As heterogeneidades populacionais podem ser quantificadas com base em características morfológicas das células individuais. Estudos mostraram que a heterogeneidade dentro de uma cultura pode ser significativa, por exemplo,condições de produção em larga escala³ o rendimento global pode ser afetado por um baixo desempenho de subpopulações⁴.

Normalmente, a avaliação das características morfológicas das células é realizada por amostragem manual ou com uma câmara de fluxo de passagem acoplada a um dispositivo foto-óptico. Isso leva a várias restrições: a quantidade limitada de dados adquiridos dificilmente pode fornecer medições estatisticamente confiáveis; o atraso de tempo entre a amostragem e a acessibilidade dos resultados pode ser muito longo em comparação com a dinâmica do processo; e mais importante, o procedimento de amostragem (localização da porta de amostragem, pré-tratamento da amostra antes da medição, condições desfavoráveis no tubo de amostragem ou bypass) pode desencadear um erro tendencioso, pois o procedimento de amostra em si já pode afetar a célula Morfologia. Finalmente, existe sempre um alto risco de contaminação durante a amostragem ou em soluções de passagem suplementar, se eles não são esterilizáveis no lugar.
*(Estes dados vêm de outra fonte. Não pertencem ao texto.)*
/-- The EBUSY register's bit `i` is the busy flag of group `i` (10_state.md R40). -/
theorem State.getLsbD_groupBusyBits (n : Nat) {i : Nat} (hi : i < 16) :
    (s.groupBusyBits n).getLsbD i = (decide (i < n) && s.busy (.monitor i)) := by
  induction n with
  | zero => simp [State.groupBusyBits]
  | succ n ih =>
    rw [State.groupBusyBits, BitVec.getLsbD_or, ih]
    by_cases hin : i = n
    · subst hin
      cases s.busy (.monitor i) <;> simp [hi]
    · have hlt : i < n + 1 ↔ i < n := by omega
      by_cases hb : s.busy (.monitor n) = true <;> simp [hb, hlt, BitVec.getLsbD_twoPow, Ne.symm hin]

theorem State.groupBusyBits_eq_zero (h : ∀ p, s.busy p = false) (n : Nat) : s.groupBusyBits n = 0 := by
  induction n with
  | zero => rfl
  | succ n ih => simp [State.groupBusyBits, ih, h]

theorem State.view_snap {g : Nat} (hg : g < s.cfg.G) : s.view (0x10 + g) = some ((s.snap g).setWidth 16) := by
  rw [State.view, if_neg (by omega), if_neg (by omega), if_neg (by omega), if_neg (by omega), if_neg (by omega),
    if_pos (by omega), Nat.add_sub_cancel_left]

theorem State.view_slot {i : Nat} (hG : s.cfg.G ≤ 16) (hi : i < s.cfg.N) :
    s.view (0x100 + i) = some ((s.slotByte i).setWidth 16) := by
  rw [State.view, if_neg (by omega), if_neg (by omega), if_neg (by omega), if_neg (by omega), if_neg (by omega),
    if_neg (by omega), if_pos (by omega), Nat.add_sub_cancel_left]

theorem State.view_reserved {n : Nat}
    (h : (5 ≤ n ∧ n < 0x10) ∨ (0x10 + s.cfg.G ≤ n ∧ n < 0x100) ∨ 0x100 + s.cfg.N ≤ n) (hG : s.cfg.G ≤ 16) :
    s.view n = none := by
  rw [State.view, if_neg (by omega), if_neg (by omega), if_neg (by omega), if_neg (by omega), if_neg (by omega),
    if_neg (by omega), if_neg (by omega)]

end View

/-- The registers after RST (10_state.md R40, R41). -/
theorem State.view_afterRst {s : State} (hN : 2 ≤ s.cfg.N) :
    s.afterRst.view 0x00 = some 0 ∧ s.afterRst.view 0x01 = some 0 ∧ s.afterRst.view 0x02 = some 0x02 ∧
      s.afterRst.view 0x03 = some 0 ∧ s.afterRst.view 0x04 = some 0 := by
  have hidle (p : Producer) : s.afterRst.busy p = false :=
    State.busy_eq_false_iff.2 (by simp [State.work, State.kickp, Sequencer.idle])
  have hfull : s.afterRst.full = false :=
    State.full_eq_false_iff.2 (by simp [State.afterRst, State.nextIndex, Nat.mod_eq_of_lt hN])
  have hstatus : s.afterRst.statusBits = 0x02 := by
    have hempty : s.afterRst.empty = true := State.empty_iff.2 rfl
    have hlocked : s.afterRst.locked = false := rfl
    have hsending : s.afterRst.sending = false := rfl
    rw [State.statusBits, hidle, hlocked, hfull, hempty, hsending]
    decide
  exact ⟨rfl, rfl, congrArg (fun w : Byte => some (w.setWidth 16)) hstatus, rfl,
    congrArg some (State.groupBusyBits_eq_zero _ hidle _)⟩
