-- ==== Sys2Proof/Tests/Slice0.lean ====
section
/-! SUPPORT. Tests of the model against the words and vectors of spec/, and a witness for the hypotheses of every
statement. -/

namespace Sys2Proof.Tests

open Sys2Proof.Machine

/-! ## Helpers -/

/-- The next state of an outcome. -/
def nextOf : Host.Outcome State Fault Refusal → Option State
  | .next t    => some t
  | .fault _   => none
  | .refused _ => none

/-- A machine with this length and phase, the initial vector, a clear buffer and these inputs. -/
def machine (len : Length) (phase : Phase) (inputs : List HostInput) : State :=
  { engine := { h := iv, buf := Vector.replicate 16 0#32, len := len, phase := phase },
    inputs := inputs, rsp := none, history := [], draws := 0 }

/-- The same with this buffer. -/
def machineWith (buf : Block) (len : Length) : State :=
  { engine := { h := iv, buf := buf, len := len, phase := .accepting }, inputs := [], rsp := none, history := [], draws := 0 }

/-- The buffer of 95_test_vectors.md V20 after its first two commands. -/
def staleBuffer : Block :=
  #v[0x6162b438#32, 0xf2a74de4#32, 0x269e0d37#32, 0x6513270e#32, 0xa6a3a450#32, 0x0c5c7fd0#32, 0x128b2f33#32, 0xd23f0824#32,
     0x892f902b#32, 0x1818e811#32, 0x5d9dc9f8#32, 0x9531985d#32, 0x0ed90475#32, 0xe8e25d94#32, 0x81e74ef5#32, 0x36f675cc#32]

/-- The buffer of bytes 1, 2, ..., 64 (95_test_vectors.md V17). -/
def countingBuffer : Block := blockAt ((List.range 64).map fun k => BitVec.ofNat 8 (k + 1)) 0

/-! ## Well-formedness: each check refuses a term -/

theorem test_wf_accepts : (⟨3, 1, 255⟩ : Fields).wf = true := by decide
theorem test_wf_refuses_op : (⟨4, 0, 0⟩ : Fields).wf = false := by decide
theorem test_wf_refuses_n : (⟨1, 2, 0⟩ : Fields).wf = false := by decide
theorem test_wf_refuses_data : (⟨1, 1, 256⟩ : Fields).wf = false := by decide
theorem test_assemble_refuses : assemble ⟨1, 1, 256⟩ = none := by decide
theorem test_assemble_appendb : assemble ⟨1, 1, 0x61⟩ = some 0x361#11 := by decide
theorem test_decode_refuses_twelve_bits : decodeNumber 0x800 = .error .notElevenBits := by rfl

/-! ## Decoding, the words written out from 30_encoding.md R64 -/

theorem test_decode_reset : decode 0b00000000000#11 = .reset := by decide
theorem test_decode_reset_ignored : decode 0b00111111111#11 = .reset := by decide
theorem test_decode_appendz : decode 0b01000000000#11 = .appendz := by decide
theorem test_decode_appendz_ignored : decode 0b01010100101#11 = .appendz := by decide
theorem test_decode_appendb : decode 0b01101100001#11 = .appendb 0x61#8 := by decide
theorem test_decode_appendb_asymmetric : decode 0b01110000001#11 = .appendb 0x81#8 := by decide
theorem test_decode_finalize : decode 0b10000000000#11 = .finalize := by decide
theorem test_decode_finalize_ignored : decode 0b10111111111#11 = .finalize := by decide
theorem test_decode_digest : decode 0b11000000000#11 = .digest := by decide
theorem test_decode_digest_ignored : decode 0b11111111111#11 = .digest := by decide
theorem test_decodeTableWord : decodeTableWord 16 0x361 = some (.appendb 0x61#8) := by decide
theorem test_script_text :
    (ScriptLine.appendText ['a', 'b', 'c']).words = [0x361#11, 0x362#11, 0x363#11] := by decide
A aplicação da microscopia in situ (ISM) pode contornar vários desses problemas. Se as células forem detectadas automaticamente, uma identificação correta de suas características morfológicas pode ser pesquisada^5. Até agora, as principais limitações deste método eram (i) o tempo de avaliação das imagens, que era muito longa para aplicações in situ, e (ii) a má resolução de imagens, especialmente em altas densidades celulares. Embora as primeiras soluções do ISM incluíssem amostragem mecânica, diluição da sonda, ou foram restritas a um sistema de passagem suplementar^6,7,outras abordagens permitem a captura da suspensão celular diretamente⁸.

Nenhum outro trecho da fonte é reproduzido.